This morning I woke up and was more tired than usual. On the bright side, it felt more like Wednesday than Thursday. If that's not good news, what is?
I also seem to have a bit of a bruise between the pointer finger and middle finger knuckles on my right hand. I think this might have something to do with my rigorous running. Because I'm secretly training for the zombie apocalypse (laser eyes, toiletry hoarding, running, etc) I can only assume that I unwittingly took it to the next level last night maybe punched a few trees in the tree faces.
Or I might have just clenched my fists a little too tightly at the dentist yesterday. Whatevs.
I also feel like the ball of my right foot is bruised. I've actually done that before by jumping in a lake and landing on a rock. It was one of those shake your head and wonder how on earth that even happens moments. Since I haven't been jumping into any lakes lately I'm going to assume that it's the running. I'm also going to assume that it's not a bruise but that my foot is just tired. So I've been hobbling.
All I really want to do this afternoon is sit at my desk, nap a little (under the desk), knit a little, drink a little decaf coffee, and eat. There is so much food in the office right now but I'm not even hungry. Doesn't a shortbread cookie with a chocolate chip muffin for desert appealing? Washed down with a little coffee? Massage my feet and I'm in Heaven!
So you know that we're going through Financial Peace University. It's amazing, for the record, and I highly highly recommend it to everyone. Even if you're like us and have never struggled with debt and have been pretty money smart you could still benefit from it. Like actually. If you're not really money smart, well, you could benefit from it even more. And Dave Ramsey's funny. Who doesn't like funny?
Well last night at FPU (as I shall now refer to it because it's a heck of a lot less typing) we were given some homework. For Sunday. Tonight is jam packed of busy and so is Saturday, so that leaves Friday night. Friday night is no longer dedicated to an intimate living room screening of Love Actually. It's going to be an evening of fun in the form of budgeting, Quicken, and making a practice stock portfolio. Sorry, it's invite only. Someday we'll be living in a house that we own which will make it all worth it. Until then, we'll spend our Friday nights arguing over finances. Lovingly.
Okay, I added a little sanity check in there in the form of a Skype date with my favourite Edmonton family. Because Calvin must never forget who we are. It's hard to buy the love of a 7 1/2 month old when he doesn't remember you. I'm hoping his baby brain does. We may need to tape a picture of us up in his crib. Our Christmas card, maybe? Too far? Just throwing ideas out there.

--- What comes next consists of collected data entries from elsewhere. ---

-- ==== Sys2Proof/Laws/State.lean ====
section
/-! SUPPORT. What each update of the state leaves alone: one lemma per update and field, so that no proof unfolds a record
update. -/

namespace Sys2Proof.Machine

variable (s : State)

/-! `State.wr`. -/

@[simp] theorem State.wr_pending (r : Reg) (w : Word) : (s.wr r w).pending = s.pending := rfl
@[simp] theorem State.wr_free (r : Reg) (w : Word) : (s.wr r w).free = s.free := rfl
@[simp] theorem State.wr_outbox (r : Reg) (w : Word) : (s.wr r w).outbox = s.outbox := rfl
@[simp] theorem State.wr_shadow (r : Reg) (w : Word) : (s.wr r w).shadow = s.shadow := rfl
@[simp] theorem State.wr_suspects (r : Reg) (w : Word) : (s.wr r w).suspects = s.suspects := rfl
@[simp] theorem State.wr_late (r : Reg) (w : Word) : (s.wr r w).late = s.late := rfl
@[simp] theorem State.wr_ctrs (r : Reg) (w : Word) : (s.wr r w).ctrs = s.ctrs := rfl
@[simp] theorem State.wr_snap (r : Reg) (w : Word) : (s.wr r w).snap = s.snap := rfl
@[simp] theorem State.wr_snapBeat (r : Reg) (w : Word) : (s.wr r w).snapBeat = s.snapBeat := rfl
@[simp] theorem State.wr_snapAsked (r : Reg) (w : Word) : (s.wr r w).snapAsked = s.snapAsked := rfl
@[simp] theorem State.wr_rows (r : Reg) (w : Word) : (s.wr r w).rows = s.rows := rfl
@[simp] theorem State.wr_lpddr (r : Reg) (w : Word) : (s.wr r w).lpddr = s.lpddr := rfl
@[simp] theorem State.wr_checks (r : Reg) (w : Word) : (s.wr r w).checks = s.checks := rfl
@[simp] theorem State.wr_lpPatrol (r : Reg) (w : Word) : (s.wr r w).lpPatrol = s.lpPatrol := rfl
@[simp] theorem State.wr_window (r : Reg) (w : Word) : (s.wr r w).window = s.window := rfl
@[simp] theorem State.wr_moves (r : Reg) (w : Word) : (s.wr r w).moves = s.moves := rfl
@[simp] theorem State.wr_ceRows (r : Reg) (w : Word) : (s.wr r w).ceRows = s.ceRows := rfl
@[simp] theorem State.wr_retiredRows (r : Reg) (w : Word) : (s.wr r w).retiredRows = s.retiredRows := rfl
@[simp] theorem State.wr_copying (r : Reg) (w : Word) : (s.wr r w).copying = s.copying := rfl
@[simp] theorem State.wr_epoch (r : Reg) (w : Word) : (s.wr r w).epoch = s.epoch := rfl
@[simp] theorem State.wr_walk (r : Reg) (w : Word) : (s.wr r w).walk = s.walk := rfl
@[simp] theorem State.wr_bringups (r : Reg) (w : Word) : (s.wr r w).bringups = s.bringups := rfl
@[simp] theorem State.wr_seals (r : Reg) (w : Word) : (s.wr r w).seals = s.seals := rfl
@[simp] theorem State.wr_pinned (r : Reg) (w : Word) : (s.wr r w).pinned = s.pinned := rfl
@[simp] theorem State.wr_goneViews (r : Reg) (w : Word) : (s.wr r w).goneViews = s.goneViews := rfl
@[simp] theorem State.wr_copyGone (r : Reg) (w : Word) : (s.wr r w).copyGone = s.copyGone := rfl
@[simp] theorem State.wr_tasks (r : Reg) (w : Word) : (s.wr r w).tasks = s.tasks := rfl
@[simp] theorem State.wr_taskSeq (r : Reg) (w : Word) : (s.wr r w).taskSeq = s.taskSeq := rfl
@[simp] theorem State.wr_groups (r : Reg) (w : Word) : (s.wr r w).groups = s.groups := rfl
@[simp] theorem State.wr_engs (r : Reg) (w : Word) : (s.wr r w).engs = s.engs := rfl
@[simp] theorem State.wr_cores (r : Reg) (w : Word) : (s.wr r w).cores = s.cores := rfl
@[simp] theorem State.wr_clus (r : Reg) (w : Word) : (s.wr r w).clus = s.clus := rfl
@[simp] theorem State.wr_chans (r : Reg) (w : Word) : (s.wr r w).chans = s.chans := rfl
@[simp] theorem State.wr_waits (r : Reg) (w : Word) : (s.wr r w).waits = s.waits := rfl
@[simp] theorem State.wr_arrivals (r : Reg) (w : Word) : (s.wr r w).arrivals = s.arrivals := rfl
@[simp] theorem State.wr_jobs (r : Reg) (w : Word) : (s.wr r w).jobs = s.jobs := rfl
@[simp] theorem State.wr_parts (r : Reg) (w : Word) : (s.wr r w).parts = s.parts := rfl
@[simp] theorem State.wr_power (r : Reg) (w : Word) : (s.wr r w).power = s.power := rfl
@[simp] theorem State.wr_edgeDraw (r : Reg) (w : Word) : (s.wr r w).edgeDraw = s.edgeDraw := rfl
@[simp] theorem State.wr_powerOver (r : Reg) (w : Word) : (s.wr r w).powerOver = s.powerOver := rfl
@[simp] theorem State.wr_grng (r : Reg) (w : Word) : (s.wr r w).grng = s.grng := rfl
@[simp] theorem State.wr_win (r : Reg) (w : Word) : (s.wr r w).win = s.win := rfl
@[simp] theorem State.wr_tithes (r : Reg) (w : Word) : (s.wr r w).tithes = s.tithes := rfl
@[simp] theorem State.wr_titheSeq (r : Reg) (w : Word) : (s.wr r w).titheSeq = s.titheSeq := rfl
@[simp] theorem State.wr_packetsOut (r : Reg) (w : Word) : (s.wr r w).packetsOut = s.packetsOut := rfl
@[simp] theorem State.wr_restore (r : Reg) (w : Word) : (s.wr r w).restore = s.restore := rfl
@[simp] theorem State.wr_ports (r : Reg) (w : Word) : (s.wr r w).ports = s.ports := rfl
@[simp] theorem State.wr_gates (r : Reg) (w : Word) : (s.wr r w).gates = s.gates := rfl
@[simp] theorem State.wr_loop (r : Reg) (w : Word) : (s.wr r w).loop = s.loop := rfl
@[simp] theorem State.wr_beat (r : Reg) (w : Word) : (s.wr r w).beat = s.beat := rfl
@[simp] theorem State.wr_mbxWaits (r : Reg) (w : Word) : (s.wr r w).mbxWaits = s.mbxWaits := rfl
@[simp] theorem State.wr_mods (r : Reg) (w : Word) : (s.wr r w).mods = s.mods := rfl
@[simp] theorem State.wr_lostTags (r : Reg) (w : Word) : (s.wr r w).lostTags = s.lostTags := rfl
@[simp] theorem State.wr_hostLost (r : Reg) (w : Word) : (s.wr r w).hostLost = s.hostLost := rfl
@[simp] theorem State.wr_bootStage (r : Reg) (w : Word) : (s.wr r w).bootStage = s.bootStage := rfl
@[simp] theorem State.wr_stageWord (r : Reg) (w : Word) : (s.wr r w).stageWord = s.stageWord := rfl
@[simp] theorem State.wr_evHead (r : Reg) (w : Word) : (s.wr r w).evHead = s.evHead := rfl
@[simp] theorem State.wr_evTail (r : Reg) (w : Word) : (s.wr r w).evTail = s.evTail := rfl
@[simp] theorem State.wr_evLost (r : Reg) (w : Word) : (s.wr r w).evLost = s.evLost := rfl
@[simp] theorem State.wr_evOver (r : Reg) (w : Word) : (s.wr r w).evOver = s.evOver := rfl
@[simp] theorem State.wr_fw (r : Reg) (w : Word) : (s.wr r w).fw = s.fw := rfl
@[simp] theorem State.wr_cplq (r : Reg) (w : Word) : (s.wr r w).cplq = s.cplq := rfl
@[simp] theorem State.wr_sec (r : Reg) (w : Word) : (s.wr r w).sec = s.sec := rfl
@[simp] theorem State.wr_nv (r : Reg) (w : Word) : (s.wr r w).nv = s.nv := rfl
@[simp] theorem State.wr_shape (r : Reg) (w : Word) : (s.wr r w).shape = s.shape := rfl
@[simp] theorem State.wr_mesh (r : Reg) (w : Word) : (s.wr r w).mesh = s.mesh := rfl
@[simp] theorem State.wr_bring (r : Reg) (w : Word) : (s.wr r w).bring = s.bring := rfl
@[simp] theorem State.wr_shapeNew (r : Reg) (w : Word) : (s.wr r w).shapeNew = s.shapeNew := rfl
@[simp] theorem State.wr_coresUp (r : Reg) (w : Word) : (s.wr r w).coresUp = s.coresUp := rfl
@[simp] theorem State.wr_defects (r : Reg) (w : Word) : (s.wr r w).defects = s.defects := rfl
@[simp] theorem State.wr_fwTurn (r : Reg) (w : Word) : (s.wr r w).fwTurn = s.fwTurn := rfl
@[simp] theorem State.wr_seedPack (r : Reg) (w : Word) : (s.wr r w).seedPack = s.seedPack := rfl
@[simp] theorem State.wr_seedSets (r : Reg) (w : Word) : (s.wr r w).seedSets = s.seedSets := rfl
@[simp] theorem State.wr_minSvn (r : Reg) (w : Word) : (s.wr r w).minSvn = s.minSvn := rfl
@[simp] theorem State.wr_calDue (r : Reg) (w : Word) : (s.wr r w).calDue = s.calDue := rfl
@[simp] theorem State.wr_calLate (r : Reg) (w : Word) : (s.wr r w).calLate = s.calLate := rfl
@[simp] theorem State.wr_passedAt (r : Reg) (w : Word) : (s.wr r w).passedAt = s.passedAt := rfl
@[simp] theorem State.wr_testFirst (r : Reg) (w : Word) : (s.wr r w).testFirst = s.testFirst := rfl
@[simp] theorem State.wr_window_ (r : Reg) (w : Word) : (s.wr r w).window_ = s.window_ := rfl
@[simp] theorem State.wr_board (r : Reg) (w : Word) : (s.wr r w).board = s.board := rfl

My boss has been out for lunch since noon. It's now 3. If I were a boss I would never come into the office except to interview people and fire them. And maybe to sit in my boss' chair and "supervise" while I was really playing Angry Birds Star Wars. What up, Piggy Death Star!

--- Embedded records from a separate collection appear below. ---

-- ==== Sys2Proof/Tests/Slice0.lean ====
section
/-! SUPPORT. Tests: ill-formed commands are refused; for every statement of Obligations.lean concrete states that meet its hypotheses,
each clause's with it; single steps. Expected values come from the manual's tables. -/

-- One theorem at a time: the theorems of this file are evaluated by the kernel, and several at once would fill the memory.
set_option Elab.async false

open Sys2Proof Sys2Proof.Machine

namespace Sys2Proof.Machine

/-! Small states. -/

/-- A number with values at bit positions. -/
def tstBits (l : List (Nat × Nat)) : Nat := l.foldl (fun a p => a + p.2 * 2 ^ p.1) 0

def tstWord (op : Nat) (l : List (Nat × Nat)) : BitVec 128 := BitVec.ofNat 128 (op + tstBits l)

def State.tstRegs (s : State) (l : List (Reg × Nat)) : State := l.foldl (fun (s : State) p => s.wr p.1 (BitVec.ofNat 64 p.2)) s

def tstFull (d : Nat) : RowSt := ⟨BitVec.ofNat 4096 d, .full, none, none, none⟩
def tstNear (r d : Nat) : RowRef × RowSt := (.near 0 r, tstFull d)
def tstFulls (base n : Nat) : List (RowRef × RowSt) := (List.range n).map fun i => tstNear (base + i) 0x3C003C00

def State.tstRows (s : State) (l : List (RowRef × RowSt)) : State := l.foldl (fun (s : State) p => s.setRow p.1 p.2) s

/-- A device that is up, with partition 0 on die 0 and job 0 of it running; its quotas in cluster 0 are near rows 0 to 4,095 and loft rows
0 to 65,535. -/
def tstUp : State :=
  { State.reset with
    bootStage := 13, mods := [.x64, .x64], jobs := [(0, { Job.init with stat := .running })] }.tstRegs
    [(.beatCtrl, 0x201), (.mgtPart 0, 0x131100), (.dspJob 0 0, 1), (.clNquota 0 0, 4096 * 65536), (.clLquota 0 0, 65536 * 2 ^ 32)]

/-- A task of job 0: program of 8 words at loft row 0; it may write near rows 16 to 79 and push 4 rows to near silo 0. -/
def tstDesc : BitVec 512 :=
  BitVec.ofNat 512 (tstBits [(84, 8), (16, 255), (384, 1), (392, 16), (412, 64), (448, 4), (456, 0), (476, 4)])

def tstTask : Task := { newTask 7 0 tstDesc with stat := .running }

/-- That task runs on core 0 of the device with a command word next and some rows placed. -/
def tstRun (w : BitVec 128) (l : List (RowRef × RowSt)) : State :=
  { tstUp with tasks := [tstTask], taskSeq := 8 }.tstRows ((.loft 0 0, tstFull w.toNat) :: l)

def State.tstEng (s : State) (x : Eng) : State := { s with engs := [(0, x)] }
def State.tstCore (s : State) (x : Core) : State := { s with cores := [(0, x)] }
def State.tstTask (s : State) (t : Task) : State := { s with tasks := [t] }
def State.tstJob (s : State) (j : Job) : State := { s with jobs := [(0, j)] }

/-- One granary in service. -/
def State.tstOne (s : State) : State := { s with shape := { s.shape with deadGran := (List.range 23).map (· + 1) } }

/-- A test of the state that a command leaves. -/
def tstNext (o : Host.Outcome State Fault Refusal) (f : State → Bool) : Bool :=
  match o with
  | .next u => f u
  | _ => false

/-- The task that issues on core 0 is `t` and its next word is `w`. -/
def State.tstIs (s : State) (t : Task) (w : BitVec 128) : Bool := s.nextCmd 0 == some (t, w)

end Sys2Proof.Machine


/-- The first command is well formed, the second is not. -/
def tstWf (a b : Instr) : Bool := a.wf && !b.wf

/-! Ill-formed commands: one term that each check refuses, beside one that it lets pass. -/

theorem test_wf_core : tstWf (.vuLd 2303) (.vuLd 2304) = true := by decide +kernel
theorem test_wf_cluster : tstWf (.dispatch 287) (.dispatch 288) = true := by decide +kernel
theorem test_wf_channel : tstWf (.dmaResume 0 ⟨31, false⟩) (.dmaResume 0 ⟨32, false⟩) = true := by decide +kernel
theorem test_wf_channel_cluster : tstWf (.dmaResume 287 ⟨0, true⟩) (.dmaResume 288 ⟨0, true⟩) = true := by decide +kernel
theorem test_wf_granary : tstWf (.winGo 23) (.winGo 24) = true := by decide +kernel
theorem test_wf_gate : tstWf (.remoteTimeout 3 0) (.remoteTimeout 4 0) = true := by decide +kernel
theorem test_wf_remote_tag : tstWf (.remoteTimeout 0 8191) (.remoteTimeout 0 8192) = true := by decide +kernel
theorem test_wf_port : tstWf (.linkTrained 11) (.linkTrained 12) = true := by decide +kernel
theorem test_wf_frame_port : tstWf (.frameWrite 12 ⟨⟨0, 0⟩, 0⟩) (.frameWrite 13 ⟨⟨0, 0⟩, 0⟩) = true := by decide +kernel
theorem test_wf_partition : tstWf (.phaseChange 11) (.phaseChange 12) = true := by decide +kernel
theorem test_wf_job : tstWf (.killDrainDone 0 15) (.killDrainDone 0 16) = true := by decide +kernel
theorem test_wf_tensor : tstWf (.bringupDone ⟨32767, 8⟩) (.bringupDone ⟨32768, 8⟩) = true := by decide +kernel
theorem test_wf_hatch : tstWf (.hatchClosedDone 1023) (.hatchClosedDone 1024) = true := by decide +kernel
theorem test_wf_near_row : tstWf (.rowStateRetry (.near 2303 8191) .none) (.rowStateRetry (.near 0 8192) .none) = true := by decide +kernel
theorem test_wf_loft_row : tstWf (.rowStateRetry (.loft 287 1048575) .none) (.rowStateRetry (.loft 0 1048576) .none) = true := by decide +kernel
theorem test_wf_block_core : tstWf (.arm (.co 2591) false) (.arm (.co 2592) false) = true := by decide +kernel
theorem test_wf_block_engine : tstWf (.arm (.me 5183) false) (.disarm (.me 5184) false) = true := by decide +kernel
theorem test_wf_block_cluster : tstWf (.arm (.dsp 287) false) (.arm (.dsp 288) false) = true := by decide +kernel
theorem test_wf_block_granary : tstWf (.arm (.grn 23) false) (.arm (.grn 24) false) = true := by decide +kernel
theorem test_wf_block_gate : tstWf (.arm (.gate 3) false) (.arm (.gate 4) false) = true := by decide +kernel
theorem test_wf_mailbox_block : tstWf (.mailboxRead (.die 35) 63 1) (.mailboxRead (.die 36) 0 1) = true := by decide +kernel
theorem test_wf_mailbox : tstWf (.mailboxWrite .mgmt 63 1 0) (.mailboxWrite .mgmt 64 1 0) = true := by decide +kernel
theorem test_wf_lock : tstWf (.lockRead .mgmt 15 1) (.lockRead .mgmt 16 1) = true := by decide +kernel
theorem test_wf_entropy : tstWf (.rngHealthFail (.granary 23)) (.rngHealthFail (.granary 24)) = true := by decide +kernel
theorem test_wf_slot : tstWf (.taskRetire 0 3) (.taskRetire 0 4) = true := by decide +kernel
theorem test_wf_engine : tstWf (.stationaryShiftIn 0 1) (.stationaryShiftIn 0 2) = true := by decide +kernel
theorem test_wf_context : tstWf (.cacheFillComplete 0 ⟨7, []⟩) (.cacheFillComplete 0 ⟨8, []⟩) = true := by decide +kernel
theorem test_wf_page : tstWf (.pageWalk (.cluster 287) ⟨0, 16777215⟩) (.pageWalk (.cluster 287) ⟨0, 16777216⟩) = true := by decide +kernel
theorem test_wf_interface : tstWf (.pageWalk (.gate 3) ⟨11, 0⟩) (.pageWalk (.gate 4) ⟨11, 0⟩) = true := by decide +kernel
theorem test_wf_cell : tstWf (.lpddrPatrol 23 [⟨0, 527, 1⟩]) (.lpddrPatrol 23 [⟨0, 528, 1⟩]) = true := by decide +kernel
theorem test_wf_record : tstWf (.layerNormResult 0 0 4095 ⟨[], true⟩) (.layerNormResult 0 0 4096 ⟨[], true⟩) = true := by decide +kernel
theorem test_wf_module : tstWf (.moduleLinkLoss 1) (.moduleLinkLoss 2) = true := by decide +kernel
theorem test_wf_mailbox_of_command : tstWf (.telemetry ⟨31, 255, 0⟩) (.telemetry ⟨32, 255, 0⟩) = true := by decide +kernel
theorem test_wf_sender : tstWf (.telemetry ⟨0, 1, 0⟩) (.telemetry ⟨0, 0, 0⟩) = true := by decide +kernel
theorem test_wf_lpddr_row : tstWf (.rowRetireCopyDone 191 7 33554431) (.rowRetireCopyDone 192 0 0) = true := by decide +kernel
theorem test_wf_sensor : tstWf (.thermalTrip 1 23 15) (.thermalTrip 1 24 0) = true := by decide +kernel
theorem test_wf_analogue : tstWf (.atbSettle 1 0) (.atbSettle 2 0) = true := by decide +kernel
theorem test_wf_packet_row : tstWf (.reductionResult 0 0 [.loft 0 5]) (.reductionResult 0 0 [.loft 288 5]) = true := by decide +kernel
theorem test_wf_tick_sensor : tstWf (.tick ⟨[], [], 0, [⟨0, 35, 15, 0⟩]⟩) (.tick ⟨[], [], 0, [⟨0, 35, 16, 0⟩]⟩) = true := by decide +kernel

Right. Speaking of interviewing, people have been coming in to drop off their resumes for the past two days, and will continue to do so tomorrow. You know, to replace me. I should have thought a little bit harder about how I wanted to present myself to them, just to screw with their heads. Really mean? Really nice? Really busy? I dunno. Sobbing silently behind my monitor, telling them my dog just died but my boss won't let me go home to drag him out of the street? Maybe that's too far.

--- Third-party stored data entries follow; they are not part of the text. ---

-- ==== Sys2Proof/Syntax.lean ====
section
/-! DEFINITION. The commands of SCC-CMD version 1, one constructor per row of the opcode table (30_encoding R78).
No command has an operand field (R77): operands are the latched registers and the buffers. -/

namespace Sys2Proof

/-- A command of the SCC (30_encoding R78). -/
inductive Instr where
  /-- serialize MSG into BIT (R105) -/
  | ser
  /-- deserialize BIT into OUT (R108) -/
  | des
  /-- apply the password keystream to MSG (R115); also UNFRAME (R84) -/
  | xor
  /-- build the framed payload in OUT (R122) -/
  | frame
  /-- search MSG for the first end marker (R126) -/
  | find
  /-- write the framed bit stream into the LSBs of PIX (R135) -/
  | embed
  /-- read LSBs of PIX up to the end marker (R150) -/
  | extract
  deriving DecidableEq, Repr

end Sys2Proof
end

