-- ==== Sys2Proof/Machine/BitCodec.lean ====
section
/-! DEFINITION. The Bit Codec: SER and DES (41_bit_codec). -/

namespace Sys2Proof.Machine

/-- The 8 bits of a byte, MSB first (R105's inner loop). -/
def byteBits (b : Byte) : List Bool :=
  [b.getLsbD 7, b.getLsbD 6, b.getLsbD 5, b.getLsbD 4, b.getLsbD 3, b.getLsbD 2, b.getLsbD 1, b.getLsbD 0]

/-- `bytesToBits` (R105). -/
def bytesToBits (x : List Byte) : List Bool := x.flatMap byteBits

/-- `b <- 2*b + s` over a chunk of bits, the first the MSB (R108's inner loop). -/
def bitsByte (bits : List Bool) : Byte := BitVec.ofNat 8 (bits.foldl (fun b t => 2 * b + t.toNat) 0)

/-- The bytes of the whole 8-bit chunks of a bit sequence, in order (R108's outer loop). -/
def wholeBytes : List Bool → List Byte
  | b7 :: b6 :: b5 :: b4 :: b3 :: b2 :: b1 :: b0 :: rest => bitsByte [b7, b6, b5, b4, b3, b2, b1, b0] :: wholeBytes rest
  | _ => []

/-- `bitsToBytes` (R108): none is MalformedBitLength. -/
def bitsToBytes (bits : List Bool) : Option (List Byte) :=
  if bits.length % 8 = 0 then some (wholeBytes bits) else none

/-- SER (R105). -/
def execSer (s : State) : Host.Outcome State Fault Refusal :=
  if lengthsOk .ser s then
    match readMsg s with
    | .error f => .fault f
    | .ok x =>
      .next (complete .ok { s with
        bit := s.bit.writeFrom 0 (bytesToBits x)
        bitLen := wordOf (8 * s.curMsgLen) })
  else raise .badLength s

/-- DES (R108). MalformedBitLength is found from BIT_LEN before any cell is read (70 R196: the cells are read "only
when BIT_LEN mod 8 = 0"). -/
def execDes (s : State) : Host.Outcome State Fault Refusal :=
  if lengthsOk .des s then
    if s.curBitLen % 8 = 0 then
      match readBits s with
      | .error f => .fault f
      | .ok bits =>
        match bitsToBytes bits with
        | none => raise .malformedBitLength s
        | some r => .next (complete .ok { s with out := s.out.writeFrom 0 r, outLen := wordOf r.length })
    else raise .malformedBitLength s
  else raise .badLength s

end Sys2Proof.Machine
end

In case you're wondering, I've been playing the nice/busy card. Because I am nice, really I am, and I'm not actually busy but if they noticed that I was looking up Breaking Amish reunion special recaps it might look unprofessional.
My new position will involve a bit of screening candidates, and I just remembered how much fun that is. Recruiting and trying to steal companies' employees not so much, but weeding out resumes and people? So fun. People just walk in and usually right away you can tell whether they're worth talking to. I mean, it's all about how you carry yourself, how you say hello and whether you awkwardly throw your resume at me and sprint for the door or are happy to sit and chat for a minute with the boss. I think that's why I excel so much at interviews. Or something. I mean, my last two were raging successes. Thank God.
Is it strange that I compare myself to new candidates? I've had a couple people tell me they don't want me to leave. Then I have to pick my heart off the floor because it just melted. New me has some big shoes to fill. Just kidding, I don't think it'll be hard. Less than seven work days left here. Insanity.